Так описывает современник утро 19 февраля 1861 г., когда завершено было дело освобождения крестьян от крепостной зависимости — дело по важности не имевшее равного в русской истории и бывшее в значительной мере личным делом Государя. Он чувствовал удовлетворение и радость… Он прошёл к своей любимице, семилетней Великой Княжне Марии Александровне. «Я хотел расцеловать свою дочь в этот лучший день моей жизни», — говорил он впоследствии.

Не мог он не вспомнить в этот великий день и о своём отце, который, по преданию взял с него на смертном одре слово освободить крестьян. На прогулке в коляске он на несколько минут становился перед памятником «Незабвенному», накануне (в годовщину кончины) украшенному цветами: мысленно он соединился с тем, кто лучше, чем кто бы то ни было другой, способен был понять владевшие им чувства.

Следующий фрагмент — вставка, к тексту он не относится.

-- ==== Sys2Proof/Decode.lean ====
section
/-! DEFINITION. The decoder of 32-bit words (R32 to R48), total on every pattern, and after it the encoder, both from
Tables 3.1 to 3.26. -/

namespace Sys2Proof

/-- Which of the checks of R46 a word fails: its major (1), its minor, variant or fn (2), its type (3), or a
must-be-zero or operand field (4). -/
inductive Reject where
  | major | minor | type | field
  deriving DecidableEq, Repr

/-- Bits [31:26]: the major opcode (R32). -/
def fMajor (w : Word) : Nat := w.toNat / 2 ^ 26

/-- Bits [25:21] as a register number. -/
def fD (w : Word) : Reg := Fin.ofNat 32 (w.toNat / 2 ^ 21)

/-- Bits [20:16] as a register number. -/
def fA (w : Word) : Reg := Fin.ofNat 32 (w.toNat / 2 ^ 16)

/-- Bits [15:11] as a register number. -/
def fB (w : Word) : Reg := Fin.ofNat 32 (w.toNat / 2 ^ 11)

/-- Bits [15:11] as bits. -/
def fBbits (w : Word) : BitVec 5 := BitVec.ofNat 5 (w.toNat / 2 ^ 11)

/-- Bits [10:6], the c field of format Q. -/
def fC (w : Word) : Reg := Fin.ofNat 32 (w.toNat / 2 ^ 6)

/-- Bits [10:4], the minor of format A. -/
def fMinor (w : Word) : Nat := w.toNat / 2 ^ 4 % 128

/-- Bits [5:4], the variant of format Q. -/
def fVariant (w : Word) : Nat := w.toNat / 2 ^ 4 % 4

/-- Bits [3:0], the ty of formats A and Q. -/
def fTy (w : Word) : Nat := w.toNat % 16

/-- Bits [3:0] as bits. -/
def fTyBits (w : Word) : BitVec 4 := BitVec.ofNat 4 w.toNat

/-- Bits [15:12], the ty of format M. -/
def fMemTy (w : Word) : Nat := w.toNat / 2 ^ 12 % 16

/-- Bits [15:0]. -/
def fImm16 (w : Word) : BitVec 16 := BitVec.ofNat 16 w.toNat

/-- Bits [5:0], the amount of an SHI form (Table 3.16). -/
def fShift (w : Word) : BitVec 6 := BitVec.ofNat 6 w.toNat

/-- Bits [20:0], the immediate of format L. -/
def fImm21 (w : Word) : BitVec 21 := BitVec.ofNat 21 w.toNat

/-- Bits [25:0], the offset of format J. -/
def fOff26 (w : Word) : BitVec 26 := BitVec.ofNat 26 w.toNat

/-- Bits [11:0], the offset of format M. -/
def fOff12 (w : Word) : BitVec 12 := BitVec.ofNat 12 w.toNat

/-- Bits [25:24], the stream of BSX (R85). -/
def fBsxStream (w : Word) : Fin 4 := Fin.ofNat 4 (w.toNat / 2 ^ 24)

/-- Bits [24:21] of a BSX word as part of its must-be-zero range: bits [23:16] are zero (R85). -/
def bsxZero (w : Word) : Bool := decide (w.toNat / 2 ^ 16 % 256 = 0)

/-- Bits [20:18], the handle of format K. -/
def fH (w : Word) : Fin 8 := Fin.ofNat 8 (w.toNat / 2 ^ 18)

/-- Bits [17:15], the fn of format K. -/
def fFn (w : Word) : Nat := w.toNat / 2 ^ 15 % 8

/-- Bits [14:0], the k of format K. -/
def fK (w : Word) : BitVec 15 := BitVec.ofNat 15 w.toNat

/-- Bits [20:15], the c slot of format H. -/
def fTc (w : Word) : Fin 64 := Fin.ofNat 64 (w.toNat / 2 ^ 15)

/-- Bits [14:9], the a slot of format H. -/
def fTa (w : Word) : Fin 64 := Fin.ofNat 64 (w.toNat / 2 ^ 9)

/-- Bits [8:3], the b slot of format H. -/
def fTb (w : Word) : Fin 64 := Fin.ofNat 64 (w.toNat / 2 ^ 3)

/-- Bits [2:0], the flags of format H. -/
def fFl (w : Word) : BitVec 3 := BitVec.ofNat 3 w.toNat

/-- Bits [25:22], the kind of format Y. -/
def fKind (w : Word) : Nat := w.toNat / 2 ^ 22 % 16

/-- Bits [21:0], the payload of format Y. -/
def fPayload (w : Word) : BitVec 22 := BitVec.ofNat 22 w.toNat

/-- The code of TRAP and BRK: concat(d, a, b) (Table 3.26). -/
def fCode (w : Word) : BitVec 15 := BitVec.ofNat 15 (w.toNat / 2 ^ 11)

/-- The number of MFS and MTS: concat(ty[1:0], a, b) (Table 3.26). -/
def fSysReg (w : Word) : BitVec 12 := BitVec.ofNat 12 (w.toNat % 4 * 1024 + w.toNat / 2 ^ 11 % 1024)

/-- A must-be-zero or range check of R46 (4). -/
def need (b : Bool) : Except Reject Unit := if b then .ok () else .error .field

/-- The type a code names, inside a column (R46, check 3). -/
def typeIn (col : Ty → Bool) (code : Nat) : Except Reject Ty :=
  match Ty.ofCode code with
  | some t => if col t then .ok t else .error .type
  | none => .error .type

/-- A tier, level or scope code (R46, check 4). -/
def tierOf (code : Nat) : Except Reject Tier :=
  match Tier.ofCode code with
  | some t => .ok t
  | none => .error .field

/-- A path code (R46, check 4). -/
def pathOf (code : Nat) : Except Reject Path :=
  match Path.ofCode code with
  | some p => .ok p
  | none => .error .field

/-- A fence kind (R46, check 4). -/
def fenceKindOf (code : Nat) : Except Reject FenceKind :=
  match FenceKind.ofCode code with
  | some k => .ok k
  | none => .error .field

/-- A p operand (R35). -/
def predicate (r : Reg) : Except Reject Reg := if isPred r then .ok r else .error .field

/-- An s operand (R35). -/
def stream (r : Reg) : Except Reject Reg := if isStream r then .ok r else .error .field

/-- An even operand (R35). -/
def pair (r : Reg) : Except Reject Reg := if isPair r then .ok r else .error .field

/-- A tensor slot number: t[4:0] in a register field and t[5] in ty[0], ty[3:1] zero (Table 3.24). -/
def slotNumber (ty : Nat) (r : Reg) : Except Reject (Fin 64) :=
  if ty < 2 then .ok (Fin.ofNat 64 (ty * 32 + r.val)) else .error .field

/-- The forms of major 0x00 (Int), R45. -/
def decodeInt (w : BitVec 32) : Except Reject Instr :=
  match fMinor w with
  | 1 => do
      let ty ← typeIn Ty.colI (fTy w)
      return .add ty (fD w) (fA w) (fB w)
  | 2 => do
      let ty ← typeIn Ty.colI (fTy w)
      return .sub ty (fD w) (fA w) (fB w)
  | 3 => do
      let ty ← typeIn Ty.colI (fTy w)
      return .mul ty (fD w) (fA w) (fB w)
  | 4 => do
      let ty ← typeIn Ty.colI (fTy w)
      return .mulh ty (fD w) (fA w) (fB w)
  | 5 => do
      let ty ← typeIn Ty.colI (fTy w)
      return .div ty (fD w) (fA w) (fB w)
  | 6 => do
      let ty ← typeIn Ty.colI (fTy w)
      return .rem ty (fD w) (fA w) (fB w)
  | 7 => do
      let ty ← typeIn Ty.colI (fTy w)
      return .and ty (fD w) (fA w) (fB w)
  | 8 => do
      let ty ← typeIn Ty.colI (fTy w)
      return .or ty (fD w) (fA w) (fB w)
  | 9 => do
      let ty ← typeIn Ty.colI (fTy w)
      return .xor ty (fD w) (fA w) (fB w)
  | 10 => do
      let ty ← typeIn Ty.colI (fTy w)
      return .andn ty (fD w) (fA w) (fB w)
  | 11 => do
      let ty ← typeIn Ty.colI (fTy w)
      return .sll ty (fD w) (fA w) (fB w)
  | 12 => do
      let ty ← typeIn Ty.colI (fTy w)
      return .srl ty (fD w) (fA w) (fB w)
  | 13 => do
      let ty ← typeIn Ty.colI (fTy w)
      return .sra ty (fD w) (fA w) (fB w)
  | 14 => do
      let ty ← typeIn Ty.colI (fTy w)
      return .rot ty (fD w) (fA w) (fB w)
  | 15 => do
      let ty ← typeIn Ty.colI (fTy w)
      return .min ty (fD w) (fA w) (fB w)
  | 16 => do
      let ty ← typeIn Ty.colI (fTy w)
      return .max ty (fD w) (fA w) (fB w)
  | 17 => do
      let ty ← typeIn Ty.colI (fTy w)
      return .slt ty (fD w) (fA w) (fB w)
  | 18 => do
      let ty ← typeIn Ty.colI (fTy w)
      return .seq ty (fD w) (fA w) (fB w)
  | 19 => do
      let ty ← typeIn Ty.colI (fTy w)
      need (decide (fB w = 0))
      return .clz ty (fD w) (fA w)
  | 20 => do
      let ty ← typeIn Ty.colI (fTy w)
      need (decide (fB w = 0))
      return .ctz ty (fD w) (fA w)
  | 21 => do
      let ty ← typeIn Ty.colI (fTy w)
      need (decide (fB w = 0))
      return .popc ty (fD w) (fA w)
  | 22 => do
      let ty ← typeIn Ty.colI (fTy w)
      need (decide (fB w = 0))
      return .ext ty (fD w) (fA w)
  | 23 => do
      let ty ← typeIn Ty.colI (fTy w)
      return .bfx ty (fD w) (fA w) (fB w)
  | 24 => do
      let ty ← typeIn Ty.colI (fTy w)
      return .bfi ty (fD w) (fA w) (fB w)
  | 25 => do
      let ty ← typeIn Ty.colI (fTy w)
      return .cmov ty (fD w) (fA w) (fB w)
  | _ => .error .minor
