/-! ### Retirement (R20, R82 to R84, R87) -/

/-- The loop end check of R84 at address `pc`, which goes on to `next` otherwise. -/
def loopEnd (pc next : XWord) : List Loop → XWord × List Loop
  | [] => (next, [])
  | e :: es =>
    if e.stop = pc then
      if e.remaining - 1 = 0 then loopEnd pc next es
      else (e.start, { e with remaining := e.remaining - 1 } :: es)
    else (next, e :: es)

/-- The entries a taken transfer to `t` keeps: it discards each entry whose body it leaves (R84). -/
def loopKeep (t : XWord) : List Loop → List Loop
  | [] => []
  | e :: es => if e.start ≤ t && t ≤ e.stop then e :: es else loopKeep t es

/-- Where a slot goes on and with which loop stack (R84): in a handler the stack is frozen. The skip of a LOOP with count 0 is
a `goto`, no taken transfer: DESIGN CHOICE (log entry 96). -/
def nextPc (v : Slot) : Flow → XWord × List Loop
  | .seq | .after _ _ _ => if inHandler v then (v.pc + 4, v.loops) else loopEnd v.pc (v.pc + 4) v.loops
  | .goto t => if inHandler v then (t, v.loops) else loopEnd v.pc t v.loops
  | .taken t => (t, if inHandler v then v.loops else loopKeep t v.loops)
  | .checked t loops => (t, loops)
  | .gone | .wait _ | .trapped _ _ _ _ => (v.pc, v.loops)

/-- The cycles from an instruction's own to the slot's next ready one: a SCHED yield of n skips n cycles, and a taken
transfer delays the next instruction to the third cycle after it (R82, R87). 0 where nothing delays it. -/
def delayOf (v : Slot) (super : Bool) (flow : Flow) : Nat :=
  let yield := if super then 0 else
    (v.hints.findSome? fun h => match h with | .hintSchedYield n => if n = 0 then none else some (n.toNat + 1) | _ => none).getD 0
  match flow with
  | .taken _ => max 3 yield
  | _ => yield

/-- The slot after its instruction: PC, loop stack, hints consumed, one instruction retired. -/
def retired (v : Slot) (super : Bool) (flow : Flow) : Slot :=
  { v with
    pc := (nextPc v flow).1, loops := (nextPc v flow).2, hints := [], retired := v.retired + 1
    delay := delayOf v super flow, yielded := !super && v.hints.contains (.hintSchedYield 0) }

/-- The issue pointer after a SCHED hold: the task slot before this one in the order of R14 (R87). It acts when the bound
instruction completes: DESIGN CHOICE (log entry 97). -/
def heldPointer (v : Slot) (k : Fin 4) (p : Fin 3) : Fin 3 :=
  if k ≠ 3 && v.hints.contains .hintSchedHold then Fin.ofNat 3 (k.val + 2) else p

/-- Retirement of the issuing slot's instruction, with its SCHED hint (log entry 97). -/
def retire (flow : Flow) : M Unit := do
  let s ← get
  match flow with
  | .gone | .wait _ | .trapped _ _ _ _ => pure ()
  | _ => do
    let v := slotAt s s.cur.1 s.cur.2
    set (onCore s s.cur.1 fun c => { c with
      slots := c.slots.set s.cur.2 (retired v (s.cur.2 == 3) flow)
      pointer := heldPointer v s.cur.2 c.pointer })

/-- A hint joins the pending ones (R15, R86). Each hint word counts in `retired`: DESIGN CHOICE (log entry 94). -/
def addHint (i : Instr) : M Unit := onMe fun v => { v with
  hints := v.hints ++ [i], hintPc := if v.hints.isEmpty then v.pc else v.hintPc
  pc := v.pc + 4, retired := v.retired + 1 }

/-! ### Traps (R26 to R29) -/

/-- The trap causes of class user (Table 2.4). -/
def userClass (cause : Nat) : Bool :=
  [0x01, 0x02, 0x03, 0x08, 0x09, 0x0A, 0x0B, 0x0C, 0x0D, 0x10, 0x13, 0x14, 0x15].contains cause

/-- trap.info (Table 2.8). -/
def trapInfo (origin sub info : Nat) : XWord :=
  BitVec.ofNat 64 (origin % 16 * 2 ^ 60 + sub % 256 * 2 ^ 48 + info % 2 ^ 48)

/-- The restart address of a trap: the trapping instruction, or the first hint bound to it (R29, R42). -/
def restartPc (v : Slot) : XWord := if v.hints.isEmpty then v.pc else v.hintPc

/-- The trap registers that a trap fills (R28); `h` is the H bit. -/
def filled (t : TrapRegs) (h : Bool) (k : Nat) (pc addr : XWord) (cause sub info : Nat) : TrapRegs :=
  { t with
    cause := BitVec.ofNat 64 (cause % 256 + h.toNat * 2 ^ 63), pc := pc, addr := addr, info := trapInfo k sub info }

/-- Entry of the handler at trap.vec (R28); the hints are cleared (R42). -/
def enterHandler (v : Slot) (t : TrapRegs) : Slot := { v with trap := t, pc := t.vec, hints := [], delay := 0 }

/-- A trap cause word with its H bit given. -/
def withH (h : BitVec 1) (cause : XWord) : XWord := h ++ cause.extractLsb' 0 63

/-- Delivery to the supervisor slot (R28): the slot parks with its registers filled, H among them, and waits its turn. The
delivery keeps the H bit that the slot had. -/
def deliver (s : State) (c : Nat) (k : Fin 4) (t : TrapRegs) : State :=
  let was := (slotAt s c k).trap.cause.extractLsb' 63 1
  let s := onSlot s c k fun v => { v with
    trap := { t with cause := withH 1 t.cause }, hints := [], pc := t.pc, wait := some .delivery }
  post (onCore s c fun q => { q with deliveries := q.deliveries ++ [⟨k, { t with cause := withH was t.cause }⟩] })
    [.supervisorDelivery c]

/-- Trap entry (R28) of slot `k` of core `c`, with the restart address `pc`. A double fault stops the core (R29). -/
def takeTrap (s : State) (c : Nat) (k : Fin 4) (pc : XWord) (cause : Nat) (addr : XWord) (sub info : Nat) : State :=
  let v := slotAt s c k
  if modeOf c k = .user then
    if userClass cause && !inHandler v then
      putSlot s c k (enterHandler v (filled v.trap true k.val pc addr cause sub info))
    else deliver s c k (filled v.trap true k.val pc addr cause sub info)
  else if !inHandler v then
    putSlot s c k (enterHandler v (filled v.trap true 3 pc addr cause sub info))
  else
    post (onCore s c fun q => { q with halted := true })
      [.unitWithdrawal (coreUnit s c)]

/-- A trap at the issuing slot's instruction (R26, R29, R42). -/
def trapHere (s : State) (cause : Nat) (addr : XWord) (sub info : Nat) : State :=
  takeTrap s s.cur.1 s.cur.2 (restartPc (slotAt s s.cur.1 s.cur.2)) cause addr sub info

/-- The issuing slot parks at its instruction (R113). -/
def parkHere (s : State) (w : Wait) (due : List Due) : State :=
  post { onSlot s s.cur.1 s.cur.2 (fun v => { v with wait := some w, ticket := s.serial }) with serial := s.serial + 1 }
    due

end Sys2Proof.Machine
end

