/-- A mapped word after a recall. -/
def recalledWord (drop : Bool) (v : VaultWord) : VaultWord := { v with d := false, v := v.v && !drop }

/-- The cellar entry of a vault word that a recoverable superstep has written (R364). -/
def uncommitted (s : State) (r off : Nat) : Option LogEntry :=
  (roomAt s r).log.find? fun e => e.off == off && ((launchAt s e.launch).map Launch.mode).getD 0 == 1

/-- One mapped word after the home has recalled it: its value written back if it is dirty, its copy dropped if another room writes
the word. Of a word that a recoverable superstep has written, its committed value is recalled, and what the superstep wrote stays
in the room (R364). -/
def recallMapped (drop : Bool) (key line c off : Nat) (s : State) (i : Nat) : State :=
  match physicalRoom s (roomOf c) with
  | none => s
  | some pr =>
    let o := off + 4 * i
    match uncommitted s (roomOf c) o with
    | some e =>
      let s := backHome key line c (readChecked e.old) s i
      onRoom s (roomOf c) fun q => { q with
        log := q.log.map fun f => if f = e then { e with old := recalledWord drop (readChecked e.old) } else f }
    | none =>
      let (v, s) := checkedAt s (roomOf c) pr o
      putVault (backHome key line c v s i) pr o (recalledWord drop v)

/-- The words of a line that an interval of physical addresses touches. -/
def touchedWords (pa n line : Nat) : List Nat :=
  (List.range 32).filter fun i => decide (128 * line + 4 * i < pa + n) && decide (pa < 128 * line + 4 * i + 4)

/-- The home serves a reader of words of a line, of room `room`: those that another room has dirty are written back, and their
copies stay (R147). -/
def readLine (room : Option Nat) (pa n : Nat) (s : State) (key line : Nat) : State :=
  (mappedLines s room key line).foldl
    (fun s (c, off) => (touchedWords pa n line).foldl (recallMapped false key line c off) s) s

/-- The home serves a writer of words of a line, of room `room`: dirty copies are ordered before the write, and the copies of
other rooms become invalid (R147). -/
def claimLine (room : Option Nat) (pa n : Nat) (s : State) (key line : Nat) : State :=
  (mappedLines s room key line).foldl
    (fun s (c, off) => (touchedWords pa n line).foldl (recallMapped true key line c off) s) s

/-- The lines an interval of physical addresses touches. -/
def linesOf (pa n : Nat) : List Nat := (List.range ((pa % 128 + n + 127) / 128)).map fun i => pa / 128 + i

/-- Every line of an interval serves a reader. -/
def readSpan (s : State) (room : Option Nat) (key pa n : Nat) : State :=
  (linesOf pa n).foldl (fun s l => readLine room pa n s key l) s

/-- Every line of an interval serves a writer. -/
def claimSpan (s : State) (room : Option Nat) (key pa n : Nat) : State :=
  (linesOf pa n).foldl (fun s l => claimLine room pa n s key l) s

/-- The wings that hold a valid mapped copy of a word that an interval touches, in rooms other than `room`. -/
def copyWings (s : State) (room : Option Nat) (key pa n : Nat) : List Nat :=
  (linesOf pa n).flatMap fun line => (mappedLines s room key line).filterMap fun (c, off) =>
    match physicalRoom s (roomOf c) with
    | none => none
    | some pr => if (touchedWords pa n line).any fun i => (vaultAt s pr (off + 4 * i)).v then some (wingOf c) else none

/-! ### Accumulate-only lines (R144 to R146) -/

/-- A value combined with another (R144): floats add by RNE, and compare under R52. -/
def combine (op : AccOp) (ty : Ty) (a b : Nat) : Nat :=
  match op with
  | .add => if ty.isInt then (a + b) % 2 ^ ty.bits else (fAdd (fmtOf ty) 0 a b).bits
  | .min => if ty.isInt then (if intOf ty a ≤ intOf ty b then a else b) else (fMinMax (fmtOf ty) false a b).bits
  | .max => if ty.isInt then (if intOf ty a ≤ intOf ty b then b else a) else (fMinMax (fmtOf ty) true a b).bits

/-- Whether two partials of a line share a word. -/
def shareWord (o : Nat) (p : Partial) (o' : Nat) (q : Partial) : Bool :=
  decide (o < o' + q.ty.size) && decide (o' < o + p.ty.size)

/-- Whether a partial may take in another: of the same word, operation and type (R144). -/
def sameKind (o : Nat) (p : Partial) (o' : Nat) (q : Partial) : Bool := o == o' && p.op == q.op && p.ty == q.ty
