/-- TASK_MIGRATION (R249, R250): at an instruction boundary of a task whose count has reached the threshold. One that fails a
condition counts no more until the next window. -/
def taskMigrationAct (c : Nat) (k : Fin 4) (h : Nat) : M Unit := do
  let s ← get
  let v := slotAt s c k
  if v.live && migratable s v && ctxMthr s v.ctx != 0 && v.remoteHall == h && decide (ctxMthr s v.ctx ≤ v.remoteCount) then
    (if mayMigrate s c k h then migrateTask c k h else set (onSlot s c k fun v => { v with remoteOff := true }))
  else pure ()

/-- MIGRATION_WINDOW (R249). -/
def migrationWindowAct (c : Nat) (k : Fin 4) : M Unit := modify fun s =>
  onSlot s c k fun v => { v with remoteHall := 0, remoteCount := 0, remoteOff := false }

/-- FAULT_SAVE_DEFERRED (R252): a parked faulting task is saved once a frame of its context is free; one whose page was dropped
stays (R302). -/
def faultSaveDeferredAct (c : Nat) (k : Fin 4) : M Unit := do
  let v := slotAt (← get) c k
  match v.wait with
  | some (.page (some i)) => if v.live && decide (k ≠ 3) then do
      let _ ← saveSlot c k (some (.page (some i))) false
  | _ => pure ()

/-! ### The chimney (R125, R126, R267) -/

/-- Two reports combined (R125). -/
def Report.merge (a b : Report) : Report :=
  ⟨max a.code b.code, a.flags ||| b.flags, (a.value + b.value) % 2 ^ 40, a.dones + b.dones⟩

/-- How many reports a node of a launch's tree waits for. -/
def childrenOf (r : Launch) (tier : Tier) (unit : Nat) : Nat :=
  let rooms := launchRooms r
  match tier with
  | .core => recSlots r (unit % 16)
  | .room => ((List.range 16).filter fun i => recSlots r i != 0).length
  | .hall => (rooms.filter fun q => q / 16 == unit).length
  | .wing => (ascending ((rooms.filter fun q => q / 256 == unit).map fun q => q / 16)).length
  | .house => (ascending (rooms.map fun q => q / 256)).length
  | _ => 0

/-- The parent of a node. -/
def parentOf (tier : Tier) (unit : Nat) : Tier × Nat :=
  match tier with
  | .core => (.room, unit / 16)
  | .room => (.hall, unit / 16)
  | .hall => (.wing, unit / 16)
  | _ => (.house, 0)

/-- The combined report of a node: its children in ascending index. -/
def combinedReport (l : List (Nat × Report)) : Report :=
  (l.foldr insertTicket []).foldl (fun a (_, b) => Report.merge a b) ⟨0, 0, 0, 0⟩

/-- The status word of a report (Table 7.7). -/
def statusWord (a : Report) : Nat := a.code % 256 * 2 ^ 56 + a.flags % 2 ^ 16 * 2 ^ 40 + a.value % 2 ^ 40

/-- Entries left in the queues of a launch. -/
def queuedOf (s : State) (l : Nat) (r : Launch) : Nat :=
  ((launchHalls r).map fun h => ((declaredStages r).map fun st => (queueAt s h l st).count).sum).sum

/-- The launch completion record (Table 7.8). -/
def completionRecord (s : State) (l : Nat) (r : Launch) (a : Report) : List Byte :=
  let left := queuedOf s l r
  dwords [BitVec.ofNat 64 (r.arm.toNat * 2 ^ 32 + l % 1024), BitVec.ofNat 64 (statusWord a),
    BitVec.ofNat 64 (a.dones * 2 ^ 32 + r.owed),
    BitVec.ofNat 64 (left * 2 ^ 32 + r.lost.toNat * 4 + (decide (0 < left)).toNat * 2 + 1),
    BitVec.ofNat 64 r.startTime, BitVec.ofNat 64 s.time, 0, 0]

Никто в столице не знал о совершившемся: дело подготовки освобождения крестьян держалось в строжайшей тайне. Печатание положений и Манифеста шло с лихорадочностью. В помощь казённым типографиям были привлечены частные. Набор развозили по ночам в придворной карете с охраною. Служащие и рабочие связаны были обязательством ничего не разглашать. При всяком выходе из типографии они подвергались обыску. Листы печатались в типографии Второго Отделения и в Сенатской типографии. С 12 февраля началась фальцовка и брошюровка в залах Первого Кадетского корпуса (в тех самых, где, как известно, происходили заседания Редакционных комиссий). Там же Положения и Манифест укладывались в кожаные чемоданы в полтора аршина длиною и в лубочные ящики в два аршина длиною. Все залы корпуса были завалены печатною бумагою — обучение кадет гимнастике и фронту было прекращено.

В народе циркулировали слухи, назначавшие то на один, то на другой день объявление «воли». Говорили и о 19 февраля [1], но 17 февраля появилось официальное оповещение о том, что 19 числа никакого правительственного распоряжения по крестьянскому делу не будет. Зато 18-го — в другом официальном издании появилось сообщение, что «в предстоящие дни молитвы и поста совершится давно ожидаемое народом событие». Это не препятствовало тому, что всякие разговоры о предстоящей «воле» оставались строжайше запрещены. Чуть ли не накануне опубликования Манифеста два дворника за такие речи были схвачены и в самый день «объявления воли» якобы подвергнуты телесному наказанию.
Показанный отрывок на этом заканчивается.